◆ PROBLEM STATEMENT:
Beginning with the line that holds "stat := x.sp.stat, armed" in the data below, give again every line through the one that holds "its dword. -/", exactly as written.

BEGIN

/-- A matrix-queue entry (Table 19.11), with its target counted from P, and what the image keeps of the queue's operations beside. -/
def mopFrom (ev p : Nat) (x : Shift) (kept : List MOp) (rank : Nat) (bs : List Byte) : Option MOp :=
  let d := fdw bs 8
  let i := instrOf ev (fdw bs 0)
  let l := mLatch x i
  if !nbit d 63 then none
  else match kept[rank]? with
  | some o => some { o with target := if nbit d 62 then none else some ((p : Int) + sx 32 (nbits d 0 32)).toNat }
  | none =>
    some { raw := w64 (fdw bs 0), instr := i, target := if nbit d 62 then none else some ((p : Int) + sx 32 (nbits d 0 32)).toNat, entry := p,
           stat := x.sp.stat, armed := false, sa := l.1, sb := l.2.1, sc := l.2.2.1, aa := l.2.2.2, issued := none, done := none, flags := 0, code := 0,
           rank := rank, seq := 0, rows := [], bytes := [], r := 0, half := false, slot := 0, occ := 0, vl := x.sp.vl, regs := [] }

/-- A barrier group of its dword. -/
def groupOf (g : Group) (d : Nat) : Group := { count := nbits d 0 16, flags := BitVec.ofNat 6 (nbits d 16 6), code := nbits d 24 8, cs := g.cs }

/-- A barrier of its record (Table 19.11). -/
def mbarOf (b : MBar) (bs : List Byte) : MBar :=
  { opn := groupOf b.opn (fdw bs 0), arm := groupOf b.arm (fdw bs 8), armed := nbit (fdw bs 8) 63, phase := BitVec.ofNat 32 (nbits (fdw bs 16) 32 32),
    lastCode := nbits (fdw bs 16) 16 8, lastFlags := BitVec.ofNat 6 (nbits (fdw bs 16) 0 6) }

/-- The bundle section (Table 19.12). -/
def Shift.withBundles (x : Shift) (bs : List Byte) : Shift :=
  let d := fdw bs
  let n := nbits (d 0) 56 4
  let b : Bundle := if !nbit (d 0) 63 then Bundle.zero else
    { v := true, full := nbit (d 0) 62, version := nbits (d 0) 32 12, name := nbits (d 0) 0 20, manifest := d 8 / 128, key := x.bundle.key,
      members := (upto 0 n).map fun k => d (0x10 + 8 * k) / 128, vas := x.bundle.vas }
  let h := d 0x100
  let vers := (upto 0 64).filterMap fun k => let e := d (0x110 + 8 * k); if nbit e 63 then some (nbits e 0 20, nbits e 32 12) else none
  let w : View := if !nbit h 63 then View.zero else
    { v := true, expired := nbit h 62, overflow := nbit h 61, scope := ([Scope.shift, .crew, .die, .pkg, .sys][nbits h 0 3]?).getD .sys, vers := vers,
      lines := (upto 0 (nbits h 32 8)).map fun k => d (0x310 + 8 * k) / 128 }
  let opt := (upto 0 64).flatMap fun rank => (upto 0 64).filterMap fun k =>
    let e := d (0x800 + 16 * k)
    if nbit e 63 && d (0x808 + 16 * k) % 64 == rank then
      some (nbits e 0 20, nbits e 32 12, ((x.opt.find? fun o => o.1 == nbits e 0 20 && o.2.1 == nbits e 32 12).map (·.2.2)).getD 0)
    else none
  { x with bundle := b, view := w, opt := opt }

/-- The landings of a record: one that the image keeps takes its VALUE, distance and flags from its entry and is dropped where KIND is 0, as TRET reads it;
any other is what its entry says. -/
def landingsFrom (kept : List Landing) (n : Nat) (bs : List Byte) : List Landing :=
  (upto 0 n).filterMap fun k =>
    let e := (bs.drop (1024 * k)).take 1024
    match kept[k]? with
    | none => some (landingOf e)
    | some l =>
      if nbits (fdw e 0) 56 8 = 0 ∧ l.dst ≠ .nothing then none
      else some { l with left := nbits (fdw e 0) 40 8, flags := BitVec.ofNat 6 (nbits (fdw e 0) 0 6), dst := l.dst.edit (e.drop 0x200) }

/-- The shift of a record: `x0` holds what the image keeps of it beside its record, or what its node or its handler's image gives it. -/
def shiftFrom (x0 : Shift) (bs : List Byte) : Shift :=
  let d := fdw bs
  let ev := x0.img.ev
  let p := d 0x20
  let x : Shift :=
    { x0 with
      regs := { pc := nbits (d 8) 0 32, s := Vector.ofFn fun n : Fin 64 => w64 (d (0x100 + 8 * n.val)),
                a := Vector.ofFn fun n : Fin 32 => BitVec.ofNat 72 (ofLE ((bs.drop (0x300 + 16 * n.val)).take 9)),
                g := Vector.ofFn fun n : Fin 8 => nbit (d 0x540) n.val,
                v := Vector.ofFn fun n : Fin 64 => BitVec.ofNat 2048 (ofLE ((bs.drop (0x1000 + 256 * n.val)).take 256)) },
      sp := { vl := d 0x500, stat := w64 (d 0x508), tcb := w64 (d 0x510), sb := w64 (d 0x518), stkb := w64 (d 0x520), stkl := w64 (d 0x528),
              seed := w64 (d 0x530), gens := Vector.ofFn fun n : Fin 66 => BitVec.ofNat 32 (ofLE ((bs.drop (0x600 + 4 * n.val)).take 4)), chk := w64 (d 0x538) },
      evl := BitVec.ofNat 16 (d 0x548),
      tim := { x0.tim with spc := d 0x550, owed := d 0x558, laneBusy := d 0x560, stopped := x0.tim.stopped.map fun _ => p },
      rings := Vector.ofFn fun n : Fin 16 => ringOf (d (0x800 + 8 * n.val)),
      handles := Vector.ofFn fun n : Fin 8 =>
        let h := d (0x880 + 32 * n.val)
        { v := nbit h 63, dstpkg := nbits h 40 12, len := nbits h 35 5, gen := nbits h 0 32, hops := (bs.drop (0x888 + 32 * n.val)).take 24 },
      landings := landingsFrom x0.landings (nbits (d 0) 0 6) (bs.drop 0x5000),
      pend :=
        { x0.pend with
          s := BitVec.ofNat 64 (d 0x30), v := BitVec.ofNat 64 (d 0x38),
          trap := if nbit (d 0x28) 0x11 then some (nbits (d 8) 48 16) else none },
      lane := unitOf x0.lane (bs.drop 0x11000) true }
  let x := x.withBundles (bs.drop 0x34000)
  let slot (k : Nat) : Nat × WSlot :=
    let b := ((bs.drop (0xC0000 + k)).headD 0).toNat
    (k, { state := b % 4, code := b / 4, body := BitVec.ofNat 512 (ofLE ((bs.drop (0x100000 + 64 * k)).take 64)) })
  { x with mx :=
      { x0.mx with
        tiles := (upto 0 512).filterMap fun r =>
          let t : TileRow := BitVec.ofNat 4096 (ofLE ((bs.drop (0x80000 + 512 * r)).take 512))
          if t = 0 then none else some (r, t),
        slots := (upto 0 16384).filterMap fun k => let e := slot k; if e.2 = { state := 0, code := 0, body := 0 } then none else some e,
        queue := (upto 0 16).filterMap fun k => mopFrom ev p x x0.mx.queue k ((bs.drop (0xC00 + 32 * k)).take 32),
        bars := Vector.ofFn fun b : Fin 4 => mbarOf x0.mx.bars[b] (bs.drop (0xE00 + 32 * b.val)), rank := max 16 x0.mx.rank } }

END

◆ ANSWER BELOW:
           stat := x.sp.stat, armed := false, sa := l.1, sb := l.2.1, sc := l.2.2.1, aa := l.2.2.2, issued := none, done := none, flags := 0, code := 0,
           rank := rank, seq := 0, rows := [], bytes := [], r := 0, half := false, slot := 0, occ := 0, vl := x.sp.vl, regs := [] }

/-- A barrier group of its dword. -/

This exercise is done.